現在同好会のメンバーは、個人のPVにおけるイメージを捻り出す為の会議をしていた。
かすみ「お2人はこんな所でしょうか?」
彼方先パイ 愛先パイ
・パジャマ ・ダジャレ
・子守唄 ・スポーツ
と書かれたホワイトボードを背後にかすみが言う。
ボードの『先輩』の部分が『先パイ』になっているのは、これを書いたかすみがあまり漢字が得意ではないからだろうか。

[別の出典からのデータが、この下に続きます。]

-- ==== Sys2Proof/Certificates/Slice0/Obligations.lean ====
section
/-! DEFINITION. The statements for the provers, and the words they are written in: the tables and formulas of
spec/ set down again from its text, apart from the model's own definitions. -/

namespace Sys2Proof.Claims

open Sys2Proof.Machine

/-! ## Words of the statements -/

/-- A word outside the assigned encodings: the three cases of R270, by the fields of R80 as numbers. -/
def illegalWord (w : Nat) : Prop :=
  let op := w / 2 ^ 28
  let r := w / 2 ^ 24 % 16
  let imm := w % 2 ^ 24
  10 ≤ op ∨
  ((op = 0 ∨ op = 3 ∨ op = 6 ∨ op = 7 ∨ op = 8) ∧ (r ≠ 0 ∨ imm ≠ 0)) ∨
  ((op = 2 ∨ op = 4) ∧ (r ≠ 0 ∨ imm / 2 ^ 8 ≠ 0)) ∨
  (op = 5 ∧ r ≠ 0) ∨
  (op = 9 ∧ (imm ≠ 0 ∨ 12 < r)) ∨
  (op = 1 ∧ 5 < r)

/-- The table of R271: where a well-formed command is allowed. -/
def allowed (i : Instr) (s : State) : Prop :=
  match i with
  | .nop | .clear | .rdreg _ => True
  | .wrcfg _ _ | .wrcode _ | .construct => s.lc = .unconfigured ∨ s.lc = .cfgError
  | .push _ => s.lc = .ready ∧ s.cfg.proto ≠ 7
  | .pushs _ _ => s.lc = .ready ∧ s.cfg.proto = 7
  | .run | .reset => s.lc = .ready

/-- STATUS bit 2 set and nothing else (R272). -/
def illegalCmdRaised (s : State) : State := { s with sticky := { s.sticky with illegalCmd := true } }

/-- STATUS bit 3 set and nothing else (R272). -/
def seqErrRaised (s : State) : State := { s with sticky := { s.sticky with seqErr := true } }

/-- STATUS bit 4 set and nothing else (R272). -/
def inputErrRaised (s : State) : State := { s with sticky := { s.sticky with inputErr := true } }

/-- STATUS bit 5 set and nothing else (R272). -/
def codeOvfRaised (s : State) : State := { s with sticky := { s.sticky with codeOvf := true } }

/-- The reset column of 10_state.md section 1, with OUT as given and the model's own fields of `t` (R45). -/
def atReset (out : List Record) (t : State) : State :=
  { lc := .unconfigured
    cfg := { proto := 0, thresh := 0x008000, bufcap := 2000, m17Maxlen := 0, pocsagBaud := 0, dsssSps := 0 }
    code := [], sticky := ⟨false, false, false, false⟩, errcode := .none, dstate := .idle
    ib := [], sb := [], fb := [], exp := 0, nidreg := [], ldu1reg := [], fichreg := [], sdacc := []
    rdata := 0, outCount := 0
    out := out, port := t.port, draws := t.draws, channel := t.channel, params := t.params }

/-- reg[0..5] by number (10_state.md section 3). -/
def cfgReg (c : Cfg) (n : Nat) : Reg :=
  if n = 0 then c.proto else if n = 1 then c.thresh else if n = 2 then c.bufcap
  else if n = 3 then c.m17Maxlen else if n = 4 then c.pocsagBaud else c.dsssSps

/-- W of each PROTO (00_scope.md section 3). -/
def syncWidth (proto : Nat) : Nat :=
  if proto = 2 then 3 else if proto = 3 then 6 else if proto = 5 then 32 else 2

/-- Check `k` of R114 holds of a state, by the numbers in its registers. -/
def checkHolds (k : Nat) (s : State) : Prop :=
  let proto := s.cfg.proto.toNat
  let isSync := 1 ≤ proto ∧ proto ≤ 5
  let isDsss := proto = 6 ∨ proto = 7
  match k with
  | 1 => 1 ≤ proto ∧ proto ≤ 7
  | 2 => isSync → s.cfg.thresh.toNat ≤ 0x8000
  | 3 => 1 ≤ s.cfg.bufcap.toNat ∧ s.cfg.bufcap.toNat ≤ 65535 ∧
      (isSync → syncWidth proto ≤ s.cfg.bufcap.toNat)
  | 4 => proto = 1 → 2 ≤ s.cfg.m17Maxlen.toNat
  | 5 => proto = 5 → s.cfg.pocsagBaud.toNat = 512 ∨ s.cfg.pocsagBaud.toNat = 1200 ∨
      s.cfg.pocsagBaud.toNat = 2400
  | 6 => isDsss → 1 ≤ s.code.length
  | 7 => isDsss → ∀ c ∈ s.code, c = 0 ∨ c = 1
  | 8 => proto = 7 → 1 ≤ s.cfg.dsssSps.toNat
  | 9 => proto = 7 → s.code.length * s.cfg.dsssSps.toNat ≤ s.cfg.bufcap.toNat
  | _ => True

/-- The codes of R37, in the order of its table. -/
def stateCodes : List (DState × Nat) :=
  [(.idle, 0x00), (.syncSearch, 0x01), (.m17Lsf, 0x10), (.m17Pkt, 0x11), (.dstarSynced, 0x20),
   (.dstarHeader, 0x21), (.dstarVoice, 0x22), (.p25Nid, 0x30), (.p25Ldu1, 0x31), (.p25Ldu2, 0x32),
   (.ysfFich, 0x40), (.ysfVoice, 0x41), (.pocsagBatch, 0x50), (.dsssStream, 0x60)]

/-- The ERRCODE values of R275, from 0 on. -/
def errCodes : List ErrCode :=
  [.none, .protoInvalid, .threshRange, .bufcapRange, .m17MaxlenRange, .baudInvalid, .codeEmpty,
   .codeChipRange, .spsRange, .symbolExceedsBufcap]

/-- `v` is what register `n` reads as, before it is cut to 24 bits (R22 to R35). -/
def regReads (s : State) (n v : Nat) : Prop :=
  match n with
  | 6 => v = s.code.length
  | 7 => v = (if s.lc = .ready then 1 else 0) + (if s.lc = .cfgError then 2 else 0) +
      (if s.sticky.illegalCmd then 4 else 0) + (if s.sticky.seqErr then 8 else 0) +
      (if s.sticky.inputErr then 16 else 0) + (if s.sticky.codeOvf then 32 else 0)
  | 8 => errCodes[v]? = some s.errcode
  | 9 => (s.dstate, v) ∈ stateCodes
  | 10 => v = if s.cfg.proto = 7 ∧ s.lc = .ready then s.sb.length else s.ib.length
  | 11 => v = s.fb.length
  | 12 => v = s.outCount.toNat
  | _ => v = (cfgReg s.cfg n).toNat

/-- The pattern lists of 41_sync_detector.md section 1. -/
def pats : Personality → List (List Byte)
  | .m17 => [[0xDF, 0x55], [0x9F, 0xF6]]
  | .dstar => [[0x55, 0x2D, 0x16]]
  | .p25 => [[0x55, 0x75, 0xF5, 0xFF, 0x77, 0xFF]]
  | .ysf => [[0xD4, 0x71]]
  | .pocsag => [[0,1,1,1,1,1,0,0, 1,1,0,1,0,0,1,0, 0,0,0,1,0,1,0,1, 1,1,0,1,1,0,0,0]]
  | _ => []

/-- The positions of one unit that agree: bits k = 0..7 where bits are counted, else the unit (R141, R142). -/
def unitAgrees (bits : Bool) (x y : Byte) : Nat :=
  if bits then (List.range 8).countP (fun k => x.getLsbD k == y.getLsbD k)
  else if x = y then 1 else 0

/-- Bits are counted: BIT mode, and not POCSAG (R141, R142). -/
def countsBits (g : Config.Granularity) (p : Personality) : Bool := g == .bit && p != .pocsag

/-- m(o, p) of R141 and R142, a sum over the positions i < W. -/
def agreeing (g : Config.Granularity) (p : Personality) (buf pat : List Byte) (o : Nat) : Nat :=
  ((List.range pat.length).map
    (fun i => unitAgrees (countsBits g p) (buf.getD (o + i) 0) (pat.getD i 0))).sum

/-- N of R141 and R142. -/
def positions (g : Config.Granularity) (p : Personality) (pat : List Byte) : Nat :=
  if countsBits g p then 8 * pat.length else pat.length

/-- Window `o` is a candidate (R140) and qualifies for `pat` (R143). -/
def accepts (g : Config.Granularity) (p : Personality) (thresh : Nat) (buf pat : List Byte) (o : Nat) : Prop :=
  o + pat.length ≤ buf.length ∧
  thresh * positions g p pat ≤ agreeing g p buf pat o * 32768

/-- The channel is constructed for PROTO `n` and searches for a sync. -/
def searching (s : State) (n : Nat) : Prop :=
  s.Inv ∧ s.lc = .ready ∧ s.cfg.proto.toNat = n ∧ s.dstate = .syncSearch

/-- The search of `s` answers pattern `k` of `p` at the unit after `pre` (R144). -/
def foundAfter (s : State) (p : Personality) (pre : List Byte) (k : Nat) : Prop :=
  searchBuffer s.params.matchGranularity p s.cfg.thresh.toNat s.ib = some (pre.length, k)

/-- `s` after one record is emitted and the units before `rest` are gone. -/
def emitted (s : State) (rest : List Byte) (r : Record) : State :=
  { s with ib := rest, out := s.out ++ [r], outCount := s.outCount + 1 }

/-- RUN from `s` is RUN from `t`; with no unit left after the frame, RUN ends in `t`. -/
def runsThrough (s t : State) (rest : List Byte) : Prop :=
  exec .run s = exec .run t ∧ (rest = [] → exec .run s = .next t)

/-- cw[k] of R231: the first bit received is bit 31. -/
def codewordAt (batch : List Byte) (k : Nat) : BitVec 32 :=
  BitVec.ofNat 32
    (((List.range 32).map (fun i => (batch.getD (32 * k + i) 0).toNat * 2 ^ (31 - i))).sum)

/-- cw'[k] of R231, R233 and R234; `none` is ERR. -/
def corrected (check : Bool) (batch : List Byte) (k : Nat) : Option (BitVec 32) :=
  match bchCorrect (codewordAt batch k) with
  | none => none
  | some c => if check = true ∧ ((List.range 32).countP (fun i => c.getLsbD i)) % 2 = 1 then none else some c

/-- The 20 data bits of cw'[k] when its class is MSG (R235, R237). -/
def msgBits (c : Option (BitVec 32)) : Option (List Bool) :=
  match c with
  | none => none
  | some c =>
    if c = 0x7A89C197 then none
    else if c.getLsbD 31 then some ((List.range 20).map (fun j => c.getLsbD (30 - j))) else none

/-- bits(k) of R237 from position `j` on, looking at `n` more positions. -/
def followingBits (c : Nat → Option (BitVec 32)) : Nat → Nat → List Bool
  | 0, _ => []
  | n + 1, j =>
    match msgBits (c j) with
    | some b => b ++ followingBits c n (j + 1)
    | none => []

/-- The text of R238. -/
def textOf (b : List Bool) : List Byte :=
  (List.range (b.length / 7)).map (fun m =>
    BitVec.ofNat 8 (((List.range 7).map (fun i => (b.getD (7 * m + i) false).toNat * 2 ^ i)).sum))

/-- page(k) of R239 if cw'[k] is classified ADDR (R235), with R236's address and function as numbers. -/
def pageAt (c : Nat → Option (BitVec 32)) (k : Nat) : List Record :=
  match c k with
  | none => []
  | some a =>
    if a ≠ 0x7A89C197 ∧ a.getLsbD 31 = false then
      let text := textOf (followingBits c (15 - k) (k + 1))
      [.frame .pocsagPage text
        [.address (BitVec.ofNat 21 (8 * (a.toNat / 2 ^ 13 % 2 ^ 18) + k / 2)),
         .function (BitVec.ofNat 2 (a.toNat / 2 ^ 11)), .message text]]
    else []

同じくホワイトボードの前に陣取るせつ菜がエマに訊ねる。
せつ菜「エマさんはPVのイメージってありますか?目指すアイドル像とか?」
エマ「私ね、人の心をポカポカさせちゃうようなアイドルになりたいって思ってて!」
朗らかな笑顔で答えるエマに宏高が「エマさんらしいかも」と賛同する。
エマ「でも、それがどんなアイドルなのかよく分からなくて……」
ポカポカというワードを口に出すのは簡単だ。
だがしかしそれをイメージして表現しようとすると、途端に頭を悩ませるほど難しくなる。
璃奈と愛が顔を見合わせて言う。
璃奈「心をポカポカ……」
愛「それって、どんなイメージかな?」
それを皮切りにどんどん意見が挙がっていく。
彼方「彼方ちゃんは枕とお布団だなぁ〜」
しずく「泣ける小説でしょうか?例えば、子犬と女の子が」
かすみ「かすみん特製コッペパンに決まってます!」
せつ菜「断然アニメです!」
歩夢「私はぬいぐるみ……かな?」
愛「お婆ちゃんのぬか漬け!」
宏高「特撮で決まりだろ!」
タイタス『ウルトラマッスルだ!』
フーマ『それもうポカポカ通り越して“暑苦しい”だぜ⁉︎』
苛烈する論争。
だが、宏高(とタイタス)まで言い終えたところで愛と璃奈、歩夢と宏高、エマと彼方がそれぞれ顔を見合わせ、同時に声を漏らす。
『ぁ……』
それにせつ菜が思わず笑い出しながら言う。
せつ菜「ウフフッ♪やっぱり私達バラバラですね」
それに同意するように宏高と歩夢も言う。
宏高「エマさんのイメージが大事かも」
歩夢「そうだね」
と言っても、やはりまだそのイメージが定まらない。
しずくは悩む素振りを見せて言う。
しずく「ん〜……演劇だったら、衣装を着るとイメージ湧いたりするんですけどね」
エマ「あっ…それなら……」
しずくの助言に反応したエマは、ある人物に電話した。
その相手は果林だった。
果林「え?衣装?」
────────────────────
エマが果林に電話をかけて数分後。
スクールアイドル同好会は、果林の案内で服飾同好会の部室にやってきた。
色とりどり、様々な種類の大量の衣装に女子陣は全員「わぁ〜‼︎」と歓喜の声を上げる。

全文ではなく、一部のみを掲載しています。